Interdisciplinary team of researchers receive $3.4M convergence grant from NSF

January 9, 2020

ANN ARBOR – A group of University of Michigan researchers has been awarded a $3.4 million collaborative National Science Foundation convergence grant to develop and test methodologies for sampling, validating, and analyzing social media.

A collaboration between U-M and Georgetown University, the project, “The Future of Quantitative Research in Social Science,” will cross-pollinate ideas from different disciplines about data acquisition, sampling, design, data transformation, validity, reliability, modeling and ethics to establish new methods and guidelines for leveraging social media data to answer questions about human beliefs, human behavior, and the society they live in.
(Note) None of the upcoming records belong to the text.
/-! ### setDout -/

@[simp] theorem setDout_blockSize (v : Word) (s : State) : (setDout v s).blockSize = s.blockSize := rfl
@[simp] theorem setDout_bitdepth (v : Word) (s : State) : (setDout v s).bitdepth = s.bitdepth := rfl
@[simp] theorem setDout_channels (v : Word) (s : State) : (setDout v s).channels = s.channels := rfl
@[simp] theorem setDout_sampleRate (v : Word) (s : State) : (setDout v s).sampleRate = s.sampleRate := rfl
@[simp] theorem setDout_highpass (v : Word) (s : State) : (setDout v s).highpass = s.highpass := rfl
@[simp] theorem setDout_totalSamples (v : Word) (s : State) : (setDout v s).totalSamples = s.totalSamples := rfl
@[simp] theorem setDout_copyrightOffset (v : Word) (s : State) : (setDout v s).copyrightOffset = s.copyrightOffset := rfl
@[simp] theorem setDout_blkLen (v : Word) (s : State) : (setDout v s).blkLen = s.blkLen := rfl
@[simp] theorem setDout_smpIn (v : Word) (s : State) : (setDout v s).smpIn = s.smpIn := rfl
@[simp] theorem setDout_blkidxIn (v : Word) (s : State) : (setDout v s).blkidxIn = s.blkidxIn := rfl
@[simp] theorem setDout_loopBeginSample (v : Word) (s : State) : (setDout v s).loopBeginSample = s.loopBeginSample := rfl
@[simp] theorem setDout_loopEndSample (v : Word) (s : State) : (setDout v s).loopEndSample = s.loopEndSample := rfl
@[simp] theorem setDout_coef0 (v : Word) (s : State) : (setDout v s).coef0 = s.coef0 := rfl
@[simp] theorem setDout_coef1 (v : Word) (s : State) : (setDout v s).coef1 = s.coef1 := rfl
@[simp] theorem setDout_coefValid (v : Word) (s : State) : (setDout v s).coefValid = s.coefValid := rfl
@[simp] theorem setDout_err (v : Word) (s : State) : (setDout v s).err = s.err := rfl
@[simp] theorem setDout_errcode (v : Word) (s : State) : (setDout v s).errcode = s.errcode := rfl
@[simp] theorem setDout_errinfo (v : Word) (s : State) : (setDout v s).errinfo = s.errinfo := rfl
@[simp] theorem setDout_pred0 (v : Word) (s : State) : (setDout v s).pred0 = s.pred0 := rfl
@[simp] theorem setDout_pred1 (v : Word) (s : State) : (setDout v s).pred1 = s.pred1 := rfl
@[simp] theorem setDout_samplesDone (v : Word) (s : State) : (setDout v s).samplesDone = s.samplesDone := rfl
@[simp] theorem setDout_blocksDone (v : Word) (s : State) : (setDout v s).blocksDone = s.blocksDone := rfl
@[simp] theorem setDout_nout (v : Word) (s : State) : (setDout v s).nout = s.nout := rfl
@[simp] theorem setDout_offOut (v : Word) (s : State) : (setDout v s).offOut = s.offOut := rfl
@[simp] theorem setDout_loopEnabled (v : Word) (s : State) : (setDout v s).loopEnabled = s.loopEnabled := rfl
@[simp] theorem setDout_loopBeginByte (v : Word) (s : State) : (setDout v s).loopBeginByte = s.loopBeginByte := rfl
@[simp] theorem setDout_loopEndByte (v : Word) (s : State) : (setDout v s).loopEndByte = s.loopEndByte := rfl
@[simp] theorem setDout_blk (v : Word) (s : State) : (setDout v s).blk = s.blk := rfl
@[simp] theorem setDout_pcm (v : Word) (s : State) : (setDout v s).pcm = s.pcm := rfl
@[simp] theorem setDout_openParams (v : Word) (s : State) : (setDout v s).openParams = s.openParams := rfl
@[simp] theorem setDout_host (v : Word) (s : State) : (setDout v s).host = s.host := rfl
@[simp] theorem setDout_dout (v : Word) (s : State) : (setDout v s).dout = v := rfl
@[simp] theorem setDout_epoch (v : Word) (s : State) : (setDout v s).epoch = s.epoch := rfl
@[simp] theorem setDout_draws (v : Word) (s : State) : (setDout v s).draws = s.draws := rfl

/-! ### setHost -/

@[simp] theorem setHost_blockSize (q : List HostAction) (s : State) : (setHost q s).blockSize = s.blockSize := rfl
@[simp] theorem setHost_bitdepth (q : List HostAction) (s : State) : (setHost q s).bitdepth = s.bitdepth := rfl
@[simp] theorem setHost_channels (q : List HostAction) (s : State) : (setHost q s).channels = s.channels := rfl
@[simp] theorem setHost_sampleRate (q : List HostAction) (s : State) : (setHost q s).sampleRate = s.sampleRate := rfl
@[simp] theorem setHost_highpass (q : List HostAction) (s : State) : (setHost q s).highpass = s.highpass := rfl
@[simp] theorem setHost_totalSamples (q : List HostAction) (s : State) : (setHost q s).totalSamples = s.totalSamples := rfl
@[simp] theorem setHost_copyrightOffset (q : List HostAction) (s : State) : (setHost q s).copyrightOffset = s.copyrightOffset := rfl
@[simp] theorem setHost_blkLen (q : List HostAction) (s : State) : (setHost q s).blkLen = s.blkLen := rfl
@[simp] theorem setHost_smpIn (q : List HostAction) (s : State) : (setHost q s).smpIn = s.smpIn := rfl
@[simp] theorem setHost_blkidxIn (q : List HostAction) (s : State) : (setHost q s).blkidxIn = s.blkidxIn := rfl
@[simp] theorem setHost_loopBeginSample (q : List HostAction) (s : State) : (setHost q s).loopBeginSample = s.loopBeginSample := rfl
@[simp] theorem setHost_loopEndSample (q : List HostAction) (s : State) : (setHost q s).loopEndSample = s.loopEndSample := rfl
@[simp] theorem setHost_coef0 (q : List HostAction) (s : State) : (setHost q s).coef0 = s.coef0 := rfl
@[simp] theorem setHost_coef1 (q : List HostAction) (s : State) : (setHost q s).coef1 = s.coef1 := rfl
@[simp] theorem setHost_coefValid (q : List HostAction) (s : State) : (setHost q s).coefValid = s.coefValid := rfl
@[simp] theorem setHost_err (q : List HostAction) (s : State) : (setHost q s).err = s.err := rfl
@[simp] theorem setHost_errcode (q : List HostAction) (s : State) : (setHost q s).errcode = s.errcode := rfl
@[simp] theorem setHost_errinfo (q : List HostAction) (s : State) : (setHost q s).errinfo = s.errinfo := rfl
@[simp] theorem setHost_pred0 (q : List HostAction) (s : State) : (setHost q s).pred0 = s.pred0 := rfl
@[simp] theorem setHost_pred1 (q : List HostAction) (s : State) : (setHost q s).pred1 = s.pred1 := rfl
@[simp] theorem setHost_samplesDone (q : List HostAction) (s : State) : (setHost q s).samplesDone = s.samplesDone := rfl
@[simp] theorem setHost_blocksDone (q : List HostAction) (s : State) : (setHost q s).blocksDone = s.blocksDone := rfl
@[simp] theorem setHost_nout (q : List HostAction) (s : State) : (setHost q s).nout = s.nout := rfl
@[simp] theorem setHost_offOut (q : List HostAction) (s : State) : (setHost q s).offOut = s.offOut := rfl
@[simp] theorem setHost_loopEnabled (q : List HostAction) (s : State) : (setHost q s).loopEnabled = s.loopEnabled := rfl
@[simp] theorem setHost_loopBeginByte (q : List HostAction) (s : State) : (setHost q s).loopBeginByte = s.loopBeginByte := rfl
@[simp] theorem setHost_loopEndByte (q : List HostAction) (s : State) : (setHost q s).loopEndByte = s.loopEndByte := rfl
@[simp] theorem setHost_blk (q : List HostAction) (s : State) : (setHost q s).blk = s.blk := rfl
@[simp] theorem setHost_pcm (q : List HostAction) (s : State) : (setHost q s).pcm = s.pcm := rfl
@[simp] theorem setHost_openParams (q : List HostAction) (s : State) : (setHost q s).openParams = s.openParams := rfl
@[simp] theorem setHost_host (q : List HostAction) (s : State) : (setHost q s).host = q := rfl
@[simp] theorem setHost_dout (q : List HostAction) (s : State) : (setHost q s).dout = s.dout := rfl
@[simp] theorem setHost_epoch (q : List HostAction) (s : State) : (setHost q s).epoch = s.epoch := rfl
@[simp] theorem setHost_draws (q : List HostAction) (s : State) : (setHost q s).draws = s.draws := rfl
The project includes multiple Centers and faculty located at the Institute for Social Research, as well as faculty at the School of Information.

Pamela Davis-Kean

“As more data become available about people across different contexts and time, it’s important for researchers to find ways to combine these multiple sources of data to help understand the unique ways in which humans experience their lives,” said Pamela Davis-Kean, a University of Michigan professor who works within the Institute for Social Research and Department of Psychology. She also serves as an Associate Director of the Michigan Institute for Data Science (MIDAS); this project and collaboration is a continuation of internal funding originally provided by MIDAS several years ago. “This is a multi- and transdisciplinary project looking at social media data from a Computer Science and Social Science perspective,” Davis-Kean said.

Some of the project‘s goals include:

  • Developing a methodology that integrates social science methodologies with components of the knowledge discovery process to enhance research that uses organic data
  • Establishing guidelines for using social media data to answer questions across the different social and data science disciplines
  • Exposing social science students to these new types of data and engaging them in data science research within this framework, thereby enabling them with new tools and techniques for leveraging such data for their own future research.

Another core goal of this convergence project is building a strong network of scholars interested in working on social media methodological issues to advance disciplinary and cross-disciplinary research using social media data. To facilitate this convergence, the research team will work with the South Big Data Hub to create a new Google special interest working group; more details will be provided as the project gears up in Year 1.